• **Brief**: Return exactly these lines and no others: the one containing "A controller run" and all that follow it to the end of the listing below.
(Input for this task Opens)
-- ==== Sys2Proof/Machine/Flags.lean ====
section
/-! DEFINITION. The block's status values (10_state R70), the state-machine state of a channel (R57), quiescence (R72) and
when the clock and the controller are due (43_controller R250, R260). The block has no condition codes. -/
namespace Sys2Proof.Machine

/-- "slot available", the CONFIG read bit at the EN position (10_state R70). -/
def slotAvailable (ch : Chan) : Bool := decide (0 < ch.free)

/-- "nothing queued", the CONFIG read bit at the PENDING position (10_state R70). -/
def nothingQueued (ch : Chan) : Bool := ch.pending.isEmpty

/-- The value driven on the busy/full signal (41_channel R183). -/
def busyValue (ch : Chan) : Busy := if 0 < ch.free then .available else .undriven

/-- The CONFIG read value of a channel (41_channel R177). -/
def configValue (l : Layout) (ch : Chan) : Word :=
  cfgReadValue l (nothingQueued ch) (slotAvailable ch) ch.widthCfg ch.contCfg

/-- The states of a channel's state machine (10_state R57). -/
inductive ChanPhase where
  | idle
  | queued
  | active
deriving DecidableEq, Repr

/-- The state-machine state, a function of the fields (10_state R57). -/
def chanPhase (ch : Chan) : ChanPhase :=
  if ch.active.isSome then .active else if ch.pending.isEmpty then .idle else .queued

/-- A channel has no work outstanding (10_state R72). -/
def chanQuiescent (ch : Chan) : Bool :=
  ch.active.isNone && ch.pending.isEmpty && ch.asm.isEmpty && !ch.promo && ch.rdq.isEmpty

/-- The block is quiescent (10_state R72). -/
def State.quiescent (s : State) : Bool :=
  s.cfg.channels.all (fun c => chanQuiescent (s.chan c)) && s.wq.isEmpty && s.ready.isEmpty && s.inflight.isEmpty
    && s.wake.isNone

/-- A controller run is due: `K.wake = some(t)` with `t ≤ now` (43_controller R250). -/
def State.loopDue (s : State) : Bool :=
  match s.wake with
  | none => false
  | some t => decide (t ≤ s.now)

/-- Step 2 of the controller loop has its preconditions: a ready channel and a free read buffer (43_controller R250). -/
def State.canRead (s : State) : Bool := !s.ready.isEmpty && decide (0 < s.rbfree)

end Sys2Proof.Machine
end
(Input for this task Closes)
• **Response area**:
/-- A controller run is due: `K.wake = some(t)` with `t ≤ now` (43_controller R250). -/
def State.loopDue (s : State) : Bool :=
  match s.wake with
  | none => false
  | some t => decide (t ≤ s.now)

/-- Step 2 of the controller loop has its preconditions: a ready channel and a free read buffer (43_controller R250). -/
def State.canRead (s : State) : Bool := !s.ready.isEmpty && decide (0 < s.rbfree)

end Sys2Proof.Machine
end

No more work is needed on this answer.